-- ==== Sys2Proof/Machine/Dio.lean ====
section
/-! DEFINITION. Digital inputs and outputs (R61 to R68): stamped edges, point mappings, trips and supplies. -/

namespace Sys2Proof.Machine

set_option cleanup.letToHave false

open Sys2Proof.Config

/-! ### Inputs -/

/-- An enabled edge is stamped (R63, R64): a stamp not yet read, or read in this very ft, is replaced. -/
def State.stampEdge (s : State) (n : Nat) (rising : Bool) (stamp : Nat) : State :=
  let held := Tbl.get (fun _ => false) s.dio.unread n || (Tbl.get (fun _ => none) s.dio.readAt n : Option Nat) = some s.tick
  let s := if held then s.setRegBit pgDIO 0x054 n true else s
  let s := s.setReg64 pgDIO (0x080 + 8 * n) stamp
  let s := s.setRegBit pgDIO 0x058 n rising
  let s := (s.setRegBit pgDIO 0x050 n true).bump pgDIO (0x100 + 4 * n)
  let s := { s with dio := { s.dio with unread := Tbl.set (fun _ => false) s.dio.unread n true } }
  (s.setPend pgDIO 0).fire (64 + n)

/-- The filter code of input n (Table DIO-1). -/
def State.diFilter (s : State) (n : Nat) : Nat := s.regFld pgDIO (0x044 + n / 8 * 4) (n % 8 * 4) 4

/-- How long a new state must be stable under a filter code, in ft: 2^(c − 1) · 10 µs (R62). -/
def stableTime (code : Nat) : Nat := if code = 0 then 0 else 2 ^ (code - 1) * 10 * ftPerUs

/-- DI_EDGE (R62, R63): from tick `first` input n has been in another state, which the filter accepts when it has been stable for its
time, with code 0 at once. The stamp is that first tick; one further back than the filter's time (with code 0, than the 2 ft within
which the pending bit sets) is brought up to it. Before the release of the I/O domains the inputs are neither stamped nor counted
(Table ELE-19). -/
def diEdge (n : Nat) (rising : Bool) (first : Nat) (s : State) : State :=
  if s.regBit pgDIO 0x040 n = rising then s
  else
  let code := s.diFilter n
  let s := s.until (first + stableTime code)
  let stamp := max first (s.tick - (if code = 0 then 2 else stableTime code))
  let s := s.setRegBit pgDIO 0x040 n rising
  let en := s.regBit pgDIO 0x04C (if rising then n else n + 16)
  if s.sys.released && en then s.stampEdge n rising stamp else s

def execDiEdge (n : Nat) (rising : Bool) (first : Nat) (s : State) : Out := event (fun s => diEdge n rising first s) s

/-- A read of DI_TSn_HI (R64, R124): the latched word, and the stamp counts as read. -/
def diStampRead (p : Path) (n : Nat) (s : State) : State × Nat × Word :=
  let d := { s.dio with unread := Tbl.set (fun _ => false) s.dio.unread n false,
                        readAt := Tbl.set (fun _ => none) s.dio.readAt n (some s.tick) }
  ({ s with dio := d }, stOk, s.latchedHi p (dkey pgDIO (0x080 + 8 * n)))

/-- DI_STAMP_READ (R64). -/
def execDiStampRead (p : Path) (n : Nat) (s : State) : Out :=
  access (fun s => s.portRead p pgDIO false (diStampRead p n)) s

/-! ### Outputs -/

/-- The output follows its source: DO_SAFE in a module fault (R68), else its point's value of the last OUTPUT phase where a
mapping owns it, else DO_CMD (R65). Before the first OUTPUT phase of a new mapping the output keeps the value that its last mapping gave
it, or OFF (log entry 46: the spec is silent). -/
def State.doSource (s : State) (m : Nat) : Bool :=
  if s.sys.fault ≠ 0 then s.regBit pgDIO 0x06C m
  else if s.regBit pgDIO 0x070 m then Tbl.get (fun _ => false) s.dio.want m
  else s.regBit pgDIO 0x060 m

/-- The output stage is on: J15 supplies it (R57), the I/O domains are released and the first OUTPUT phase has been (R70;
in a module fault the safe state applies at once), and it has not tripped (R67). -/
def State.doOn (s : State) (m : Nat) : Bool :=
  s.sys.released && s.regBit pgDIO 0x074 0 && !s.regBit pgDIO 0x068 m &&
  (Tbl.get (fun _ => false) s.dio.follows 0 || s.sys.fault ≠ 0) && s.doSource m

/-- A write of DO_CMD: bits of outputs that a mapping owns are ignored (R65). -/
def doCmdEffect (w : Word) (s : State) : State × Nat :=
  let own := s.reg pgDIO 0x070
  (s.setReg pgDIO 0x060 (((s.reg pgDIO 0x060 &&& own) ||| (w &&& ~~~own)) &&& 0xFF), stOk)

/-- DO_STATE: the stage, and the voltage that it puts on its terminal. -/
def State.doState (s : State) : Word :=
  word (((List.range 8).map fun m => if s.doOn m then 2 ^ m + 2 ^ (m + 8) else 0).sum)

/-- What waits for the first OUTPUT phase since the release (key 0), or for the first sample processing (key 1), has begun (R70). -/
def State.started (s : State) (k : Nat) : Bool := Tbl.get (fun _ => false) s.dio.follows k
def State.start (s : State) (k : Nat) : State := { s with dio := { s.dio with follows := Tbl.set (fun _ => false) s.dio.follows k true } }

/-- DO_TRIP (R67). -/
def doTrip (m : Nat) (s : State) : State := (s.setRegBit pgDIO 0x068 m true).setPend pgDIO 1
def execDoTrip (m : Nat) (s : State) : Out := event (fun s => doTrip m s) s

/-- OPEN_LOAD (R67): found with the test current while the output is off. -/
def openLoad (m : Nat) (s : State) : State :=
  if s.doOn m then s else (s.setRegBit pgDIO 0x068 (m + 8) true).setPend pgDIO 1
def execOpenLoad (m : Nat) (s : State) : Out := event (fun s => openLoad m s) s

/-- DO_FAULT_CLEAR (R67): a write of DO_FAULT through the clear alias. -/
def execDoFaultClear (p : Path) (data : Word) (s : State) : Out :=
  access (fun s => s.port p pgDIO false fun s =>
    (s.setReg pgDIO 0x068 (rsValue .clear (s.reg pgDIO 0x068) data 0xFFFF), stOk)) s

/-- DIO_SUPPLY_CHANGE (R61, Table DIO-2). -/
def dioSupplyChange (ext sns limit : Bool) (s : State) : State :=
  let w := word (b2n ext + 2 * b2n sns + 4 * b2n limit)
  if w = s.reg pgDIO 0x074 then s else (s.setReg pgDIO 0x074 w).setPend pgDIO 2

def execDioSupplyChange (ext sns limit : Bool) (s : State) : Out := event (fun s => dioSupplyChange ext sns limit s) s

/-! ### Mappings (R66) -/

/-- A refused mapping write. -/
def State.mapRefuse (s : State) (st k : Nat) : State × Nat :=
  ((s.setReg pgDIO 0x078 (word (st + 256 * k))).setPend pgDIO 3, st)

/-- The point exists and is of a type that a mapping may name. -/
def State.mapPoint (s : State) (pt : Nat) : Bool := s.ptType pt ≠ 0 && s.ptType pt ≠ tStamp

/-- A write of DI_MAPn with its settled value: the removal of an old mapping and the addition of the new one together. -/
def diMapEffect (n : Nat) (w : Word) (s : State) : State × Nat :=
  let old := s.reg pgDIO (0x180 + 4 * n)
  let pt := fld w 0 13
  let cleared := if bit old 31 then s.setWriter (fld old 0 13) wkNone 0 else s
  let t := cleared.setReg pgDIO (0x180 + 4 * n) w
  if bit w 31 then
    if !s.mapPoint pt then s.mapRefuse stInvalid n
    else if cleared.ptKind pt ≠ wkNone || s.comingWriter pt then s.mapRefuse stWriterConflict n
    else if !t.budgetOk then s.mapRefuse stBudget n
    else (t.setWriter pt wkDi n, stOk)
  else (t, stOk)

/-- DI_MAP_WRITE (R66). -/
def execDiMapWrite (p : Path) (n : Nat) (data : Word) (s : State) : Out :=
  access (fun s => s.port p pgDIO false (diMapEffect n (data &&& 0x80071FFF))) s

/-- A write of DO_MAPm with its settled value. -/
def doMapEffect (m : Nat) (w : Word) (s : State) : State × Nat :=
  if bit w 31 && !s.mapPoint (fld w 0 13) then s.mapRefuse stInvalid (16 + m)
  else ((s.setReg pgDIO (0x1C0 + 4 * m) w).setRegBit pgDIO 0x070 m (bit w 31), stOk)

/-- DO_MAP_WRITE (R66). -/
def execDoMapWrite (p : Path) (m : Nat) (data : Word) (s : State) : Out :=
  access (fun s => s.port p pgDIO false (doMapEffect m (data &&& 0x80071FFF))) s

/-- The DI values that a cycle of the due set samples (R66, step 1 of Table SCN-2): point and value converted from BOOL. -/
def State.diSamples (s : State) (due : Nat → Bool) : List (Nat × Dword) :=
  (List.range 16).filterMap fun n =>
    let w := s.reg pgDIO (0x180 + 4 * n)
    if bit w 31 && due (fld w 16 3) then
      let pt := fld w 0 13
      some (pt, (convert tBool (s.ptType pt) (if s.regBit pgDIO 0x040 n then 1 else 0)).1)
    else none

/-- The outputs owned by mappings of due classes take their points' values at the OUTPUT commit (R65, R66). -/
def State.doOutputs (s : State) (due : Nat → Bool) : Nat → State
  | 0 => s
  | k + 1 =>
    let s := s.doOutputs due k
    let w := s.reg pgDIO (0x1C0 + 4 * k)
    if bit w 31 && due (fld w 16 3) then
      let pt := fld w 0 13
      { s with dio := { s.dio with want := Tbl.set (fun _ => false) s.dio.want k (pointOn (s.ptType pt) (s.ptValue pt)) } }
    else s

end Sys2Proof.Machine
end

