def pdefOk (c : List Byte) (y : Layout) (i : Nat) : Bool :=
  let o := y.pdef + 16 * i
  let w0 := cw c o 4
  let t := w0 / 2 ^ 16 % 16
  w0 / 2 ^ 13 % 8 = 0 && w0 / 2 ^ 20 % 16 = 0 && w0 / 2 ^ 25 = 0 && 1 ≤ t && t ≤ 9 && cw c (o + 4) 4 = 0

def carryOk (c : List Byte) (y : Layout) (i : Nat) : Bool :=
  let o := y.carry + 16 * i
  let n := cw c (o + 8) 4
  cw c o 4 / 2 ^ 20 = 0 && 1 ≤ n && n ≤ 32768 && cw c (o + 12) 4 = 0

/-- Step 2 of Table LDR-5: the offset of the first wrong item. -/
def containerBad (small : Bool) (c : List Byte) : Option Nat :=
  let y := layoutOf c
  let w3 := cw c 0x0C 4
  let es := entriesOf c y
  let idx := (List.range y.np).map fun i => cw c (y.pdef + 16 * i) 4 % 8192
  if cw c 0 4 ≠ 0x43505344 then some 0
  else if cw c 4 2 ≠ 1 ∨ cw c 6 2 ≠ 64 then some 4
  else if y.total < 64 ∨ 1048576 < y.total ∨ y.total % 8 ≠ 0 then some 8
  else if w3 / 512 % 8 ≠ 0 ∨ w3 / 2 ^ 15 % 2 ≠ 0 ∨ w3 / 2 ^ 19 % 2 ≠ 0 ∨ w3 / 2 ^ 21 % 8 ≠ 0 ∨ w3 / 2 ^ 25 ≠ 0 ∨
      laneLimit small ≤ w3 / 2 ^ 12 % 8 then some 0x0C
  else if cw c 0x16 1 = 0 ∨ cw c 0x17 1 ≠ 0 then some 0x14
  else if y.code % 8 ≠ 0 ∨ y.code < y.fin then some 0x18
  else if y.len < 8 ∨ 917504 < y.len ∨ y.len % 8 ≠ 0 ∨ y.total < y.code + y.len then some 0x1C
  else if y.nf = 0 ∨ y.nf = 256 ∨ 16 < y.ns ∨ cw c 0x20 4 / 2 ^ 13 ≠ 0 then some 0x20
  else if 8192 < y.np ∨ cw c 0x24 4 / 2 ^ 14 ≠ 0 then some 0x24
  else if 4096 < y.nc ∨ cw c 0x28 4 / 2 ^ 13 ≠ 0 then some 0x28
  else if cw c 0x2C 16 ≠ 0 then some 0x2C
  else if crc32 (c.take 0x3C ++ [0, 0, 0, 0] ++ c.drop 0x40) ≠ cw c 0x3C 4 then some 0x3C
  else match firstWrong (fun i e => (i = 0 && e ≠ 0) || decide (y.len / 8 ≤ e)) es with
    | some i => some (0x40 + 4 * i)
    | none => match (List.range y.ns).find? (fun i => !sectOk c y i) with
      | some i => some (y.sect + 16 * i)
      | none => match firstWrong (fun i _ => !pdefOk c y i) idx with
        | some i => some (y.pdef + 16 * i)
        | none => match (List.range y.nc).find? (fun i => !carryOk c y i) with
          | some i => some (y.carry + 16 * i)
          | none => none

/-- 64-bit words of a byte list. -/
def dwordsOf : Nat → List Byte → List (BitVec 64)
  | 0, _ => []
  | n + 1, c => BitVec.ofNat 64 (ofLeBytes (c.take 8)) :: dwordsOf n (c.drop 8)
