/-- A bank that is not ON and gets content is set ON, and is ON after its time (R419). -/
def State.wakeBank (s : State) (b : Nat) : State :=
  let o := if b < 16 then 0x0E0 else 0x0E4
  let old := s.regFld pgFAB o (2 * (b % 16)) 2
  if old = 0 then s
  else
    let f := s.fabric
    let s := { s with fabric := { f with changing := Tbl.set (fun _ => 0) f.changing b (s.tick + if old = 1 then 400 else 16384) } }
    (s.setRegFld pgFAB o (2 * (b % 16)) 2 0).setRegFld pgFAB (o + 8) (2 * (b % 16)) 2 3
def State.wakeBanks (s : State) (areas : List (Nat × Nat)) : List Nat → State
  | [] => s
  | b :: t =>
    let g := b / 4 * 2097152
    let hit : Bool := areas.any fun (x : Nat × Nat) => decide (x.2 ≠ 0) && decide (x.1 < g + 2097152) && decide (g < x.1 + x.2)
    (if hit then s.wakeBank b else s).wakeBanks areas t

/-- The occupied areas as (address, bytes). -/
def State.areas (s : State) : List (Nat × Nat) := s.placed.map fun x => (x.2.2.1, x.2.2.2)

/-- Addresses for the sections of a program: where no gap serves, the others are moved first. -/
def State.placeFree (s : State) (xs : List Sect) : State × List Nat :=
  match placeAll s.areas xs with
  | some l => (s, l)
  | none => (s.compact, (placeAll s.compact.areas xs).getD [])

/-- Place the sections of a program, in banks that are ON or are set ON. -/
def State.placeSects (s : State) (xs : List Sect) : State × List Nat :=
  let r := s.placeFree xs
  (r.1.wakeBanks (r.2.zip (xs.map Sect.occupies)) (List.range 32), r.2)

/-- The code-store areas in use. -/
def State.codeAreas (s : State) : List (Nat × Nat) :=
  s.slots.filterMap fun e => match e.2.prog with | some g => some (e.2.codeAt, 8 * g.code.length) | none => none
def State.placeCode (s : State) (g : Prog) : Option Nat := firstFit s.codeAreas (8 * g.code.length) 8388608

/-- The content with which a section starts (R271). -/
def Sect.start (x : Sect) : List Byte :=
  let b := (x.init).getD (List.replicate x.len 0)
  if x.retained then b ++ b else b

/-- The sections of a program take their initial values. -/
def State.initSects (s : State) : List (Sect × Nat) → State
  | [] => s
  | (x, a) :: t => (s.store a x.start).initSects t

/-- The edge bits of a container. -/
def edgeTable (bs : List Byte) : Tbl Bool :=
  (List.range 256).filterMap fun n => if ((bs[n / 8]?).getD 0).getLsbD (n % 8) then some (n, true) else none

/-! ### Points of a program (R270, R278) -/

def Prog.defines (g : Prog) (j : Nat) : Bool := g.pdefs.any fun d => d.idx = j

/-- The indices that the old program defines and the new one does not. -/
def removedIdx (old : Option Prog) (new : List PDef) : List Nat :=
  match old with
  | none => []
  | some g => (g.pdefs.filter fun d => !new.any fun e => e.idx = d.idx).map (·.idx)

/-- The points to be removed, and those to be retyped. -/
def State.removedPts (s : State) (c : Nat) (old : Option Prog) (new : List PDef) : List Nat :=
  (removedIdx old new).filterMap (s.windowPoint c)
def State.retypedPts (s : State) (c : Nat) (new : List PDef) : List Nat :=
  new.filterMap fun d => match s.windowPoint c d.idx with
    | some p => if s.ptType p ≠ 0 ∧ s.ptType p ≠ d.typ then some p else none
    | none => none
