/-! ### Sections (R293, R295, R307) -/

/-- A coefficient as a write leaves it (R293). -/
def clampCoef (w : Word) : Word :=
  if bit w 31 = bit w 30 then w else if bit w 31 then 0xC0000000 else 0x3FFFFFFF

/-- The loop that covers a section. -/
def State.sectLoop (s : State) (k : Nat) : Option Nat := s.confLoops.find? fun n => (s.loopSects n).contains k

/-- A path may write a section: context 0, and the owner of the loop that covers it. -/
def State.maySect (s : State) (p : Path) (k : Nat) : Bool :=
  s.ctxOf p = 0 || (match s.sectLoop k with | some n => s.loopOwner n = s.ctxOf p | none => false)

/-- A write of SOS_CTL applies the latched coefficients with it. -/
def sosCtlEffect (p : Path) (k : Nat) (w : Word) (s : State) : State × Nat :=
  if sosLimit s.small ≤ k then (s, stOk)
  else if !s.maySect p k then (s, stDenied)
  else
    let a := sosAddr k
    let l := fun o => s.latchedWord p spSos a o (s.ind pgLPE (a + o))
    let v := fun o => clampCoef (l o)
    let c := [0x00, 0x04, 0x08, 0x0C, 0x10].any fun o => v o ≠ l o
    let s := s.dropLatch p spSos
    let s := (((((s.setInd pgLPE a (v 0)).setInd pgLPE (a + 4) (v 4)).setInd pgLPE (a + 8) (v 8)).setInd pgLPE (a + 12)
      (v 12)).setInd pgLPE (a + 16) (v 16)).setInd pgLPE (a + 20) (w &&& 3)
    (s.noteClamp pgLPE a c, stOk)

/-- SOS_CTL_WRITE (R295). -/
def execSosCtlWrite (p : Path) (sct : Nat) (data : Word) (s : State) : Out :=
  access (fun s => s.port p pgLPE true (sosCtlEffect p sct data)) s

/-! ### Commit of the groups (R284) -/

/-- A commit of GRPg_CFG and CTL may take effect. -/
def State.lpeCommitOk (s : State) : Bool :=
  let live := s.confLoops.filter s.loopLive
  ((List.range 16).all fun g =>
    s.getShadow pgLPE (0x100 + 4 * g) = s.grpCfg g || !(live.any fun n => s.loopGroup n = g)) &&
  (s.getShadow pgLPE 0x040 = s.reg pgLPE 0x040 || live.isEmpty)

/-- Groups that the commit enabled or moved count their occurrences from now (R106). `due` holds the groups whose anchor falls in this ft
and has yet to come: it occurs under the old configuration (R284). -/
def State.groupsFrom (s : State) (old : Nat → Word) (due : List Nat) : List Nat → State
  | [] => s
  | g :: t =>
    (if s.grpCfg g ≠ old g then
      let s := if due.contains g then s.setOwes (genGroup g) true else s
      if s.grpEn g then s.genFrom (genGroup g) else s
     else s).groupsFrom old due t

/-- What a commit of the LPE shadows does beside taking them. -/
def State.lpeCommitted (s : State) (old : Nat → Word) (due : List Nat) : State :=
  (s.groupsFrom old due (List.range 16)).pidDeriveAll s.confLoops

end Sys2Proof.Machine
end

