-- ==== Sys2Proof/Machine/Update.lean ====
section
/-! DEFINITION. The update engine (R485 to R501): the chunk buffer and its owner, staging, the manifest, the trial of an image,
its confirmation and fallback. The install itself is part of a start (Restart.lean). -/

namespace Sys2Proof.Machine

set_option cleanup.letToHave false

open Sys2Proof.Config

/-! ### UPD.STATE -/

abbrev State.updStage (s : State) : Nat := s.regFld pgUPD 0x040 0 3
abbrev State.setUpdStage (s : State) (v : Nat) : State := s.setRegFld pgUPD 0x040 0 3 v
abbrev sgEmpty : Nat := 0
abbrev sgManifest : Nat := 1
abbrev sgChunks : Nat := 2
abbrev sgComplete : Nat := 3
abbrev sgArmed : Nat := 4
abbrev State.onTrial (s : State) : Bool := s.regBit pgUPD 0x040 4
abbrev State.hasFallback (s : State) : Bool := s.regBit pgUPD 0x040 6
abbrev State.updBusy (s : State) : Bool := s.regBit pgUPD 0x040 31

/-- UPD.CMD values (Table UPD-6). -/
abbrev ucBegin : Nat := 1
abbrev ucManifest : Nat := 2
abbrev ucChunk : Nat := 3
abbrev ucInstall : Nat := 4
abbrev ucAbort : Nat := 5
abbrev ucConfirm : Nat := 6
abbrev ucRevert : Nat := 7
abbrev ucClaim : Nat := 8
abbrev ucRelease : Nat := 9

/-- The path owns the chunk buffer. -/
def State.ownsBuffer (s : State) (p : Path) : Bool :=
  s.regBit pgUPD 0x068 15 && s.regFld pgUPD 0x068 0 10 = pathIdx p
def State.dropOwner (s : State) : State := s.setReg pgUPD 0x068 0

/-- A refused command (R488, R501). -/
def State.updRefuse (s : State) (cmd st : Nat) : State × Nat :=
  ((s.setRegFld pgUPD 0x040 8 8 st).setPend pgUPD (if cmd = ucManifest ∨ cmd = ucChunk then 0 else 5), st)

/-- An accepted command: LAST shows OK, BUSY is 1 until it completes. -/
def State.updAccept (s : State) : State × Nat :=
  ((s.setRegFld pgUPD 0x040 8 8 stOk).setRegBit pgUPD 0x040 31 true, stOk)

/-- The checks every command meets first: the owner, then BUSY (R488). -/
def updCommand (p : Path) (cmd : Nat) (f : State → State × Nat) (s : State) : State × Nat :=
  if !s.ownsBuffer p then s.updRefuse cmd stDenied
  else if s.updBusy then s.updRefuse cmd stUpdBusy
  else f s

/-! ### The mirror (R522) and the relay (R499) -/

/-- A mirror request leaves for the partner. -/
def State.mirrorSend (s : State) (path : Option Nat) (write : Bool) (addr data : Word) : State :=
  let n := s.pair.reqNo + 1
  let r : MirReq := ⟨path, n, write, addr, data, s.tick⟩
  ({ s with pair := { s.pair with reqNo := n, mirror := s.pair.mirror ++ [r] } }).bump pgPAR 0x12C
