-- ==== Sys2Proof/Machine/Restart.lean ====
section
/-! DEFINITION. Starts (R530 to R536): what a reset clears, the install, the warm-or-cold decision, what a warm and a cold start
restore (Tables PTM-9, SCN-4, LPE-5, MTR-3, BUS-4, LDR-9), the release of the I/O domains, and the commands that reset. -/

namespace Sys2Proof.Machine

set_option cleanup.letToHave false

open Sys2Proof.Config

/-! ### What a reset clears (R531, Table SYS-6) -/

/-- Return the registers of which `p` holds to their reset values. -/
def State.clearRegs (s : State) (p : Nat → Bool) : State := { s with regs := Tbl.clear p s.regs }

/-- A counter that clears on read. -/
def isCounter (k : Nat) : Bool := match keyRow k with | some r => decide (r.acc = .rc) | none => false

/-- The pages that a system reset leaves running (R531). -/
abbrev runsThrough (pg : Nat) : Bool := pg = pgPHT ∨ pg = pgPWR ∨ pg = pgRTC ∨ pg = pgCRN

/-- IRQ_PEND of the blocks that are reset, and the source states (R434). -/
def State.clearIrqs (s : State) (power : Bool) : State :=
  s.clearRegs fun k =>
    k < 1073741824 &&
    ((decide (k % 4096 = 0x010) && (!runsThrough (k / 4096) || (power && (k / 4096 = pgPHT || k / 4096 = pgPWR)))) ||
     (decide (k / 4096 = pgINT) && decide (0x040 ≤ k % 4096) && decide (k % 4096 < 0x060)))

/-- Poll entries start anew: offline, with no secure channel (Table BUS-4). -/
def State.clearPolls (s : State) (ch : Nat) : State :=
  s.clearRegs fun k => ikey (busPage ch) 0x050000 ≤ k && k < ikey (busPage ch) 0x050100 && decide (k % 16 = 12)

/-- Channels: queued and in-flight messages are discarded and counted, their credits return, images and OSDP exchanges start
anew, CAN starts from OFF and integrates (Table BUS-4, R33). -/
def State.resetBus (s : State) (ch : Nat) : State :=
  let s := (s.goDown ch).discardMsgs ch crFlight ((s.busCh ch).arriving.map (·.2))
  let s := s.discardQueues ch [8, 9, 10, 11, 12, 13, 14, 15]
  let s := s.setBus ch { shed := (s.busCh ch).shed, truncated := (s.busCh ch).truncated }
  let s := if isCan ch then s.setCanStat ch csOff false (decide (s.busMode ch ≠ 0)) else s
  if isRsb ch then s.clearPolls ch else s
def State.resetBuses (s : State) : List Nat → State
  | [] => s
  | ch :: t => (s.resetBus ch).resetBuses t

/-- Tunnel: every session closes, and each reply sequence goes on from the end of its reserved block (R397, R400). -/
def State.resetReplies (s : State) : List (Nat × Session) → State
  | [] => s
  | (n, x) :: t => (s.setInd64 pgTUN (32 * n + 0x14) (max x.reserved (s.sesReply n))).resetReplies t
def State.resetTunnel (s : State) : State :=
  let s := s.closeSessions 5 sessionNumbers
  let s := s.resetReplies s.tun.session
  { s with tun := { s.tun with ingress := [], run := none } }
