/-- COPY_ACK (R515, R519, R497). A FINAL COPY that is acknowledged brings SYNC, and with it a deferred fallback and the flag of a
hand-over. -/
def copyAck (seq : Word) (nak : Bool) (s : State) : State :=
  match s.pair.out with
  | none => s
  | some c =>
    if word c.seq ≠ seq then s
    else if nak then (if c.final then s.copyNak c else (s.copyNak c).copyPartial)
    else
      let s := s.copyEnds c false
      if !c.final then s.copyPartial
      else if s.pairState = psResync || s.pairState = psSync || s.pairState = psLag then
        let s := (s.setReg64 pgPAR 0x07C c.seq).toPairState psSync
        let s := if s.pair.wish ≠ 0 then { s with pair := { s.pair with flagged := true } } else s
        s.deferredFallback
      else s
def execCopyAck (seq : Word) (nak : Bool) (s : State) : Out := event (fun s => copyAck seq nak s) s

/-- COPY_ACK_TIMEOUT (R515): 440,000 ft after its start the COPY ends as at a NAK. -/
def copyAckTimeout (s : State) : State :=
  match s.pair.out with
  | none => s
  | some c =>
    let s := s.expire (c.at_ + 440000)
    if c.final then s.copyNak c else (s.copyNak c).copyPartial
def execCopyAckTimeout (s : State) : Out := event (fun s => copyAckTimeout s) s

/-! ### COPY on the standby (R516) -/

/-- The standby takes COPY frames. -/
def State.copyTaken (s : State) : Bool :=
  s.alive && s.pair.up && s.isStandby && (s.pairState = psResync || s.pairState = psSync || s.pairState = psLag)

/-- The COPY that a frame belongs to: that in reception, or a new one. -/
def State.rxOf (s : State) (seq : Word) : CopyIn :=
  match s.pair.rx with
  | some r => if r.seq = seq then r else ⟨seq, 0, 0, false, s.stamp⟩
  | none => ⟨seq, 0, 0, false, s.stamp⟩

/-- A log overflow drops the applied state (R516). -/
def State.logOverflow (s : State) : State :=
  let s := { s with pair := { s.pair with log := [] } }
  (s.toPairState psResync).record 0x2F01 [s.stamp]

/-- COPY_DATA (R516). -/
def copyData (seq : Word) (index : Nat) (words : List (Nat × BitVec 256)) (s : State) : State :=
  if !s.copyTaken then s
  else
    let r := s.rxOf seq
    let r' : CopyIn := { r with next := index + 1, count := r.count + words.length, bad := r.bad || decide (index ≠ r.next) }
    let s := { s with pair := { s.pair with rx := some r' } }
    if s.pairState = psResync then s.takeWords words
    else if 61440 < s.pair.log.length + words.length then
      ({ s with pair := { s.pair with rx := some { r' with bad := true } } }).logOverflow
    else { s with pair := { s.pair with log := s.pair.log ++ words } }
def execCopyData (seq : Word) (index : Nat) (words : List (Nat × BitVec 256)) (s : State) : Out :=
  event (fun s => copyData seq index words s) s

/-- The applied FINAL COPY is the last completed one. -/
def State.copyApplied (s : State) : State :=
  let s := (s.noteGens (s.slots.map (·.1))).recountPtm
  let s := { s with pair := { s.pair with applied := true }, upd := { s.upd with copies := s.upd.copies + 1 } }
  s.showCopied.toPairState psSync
== == ==
All lines above with "doTrip" in them should be returned.

**Exercise solution**.
def doTrip (m : Nat) (s : State) : State := (s.setRegBit pgDIO 0x068 m true).setPend pgDIO 1
def execDoTrip (m : Nat) (s : State) : Out := event (fun s => doTrip m s) s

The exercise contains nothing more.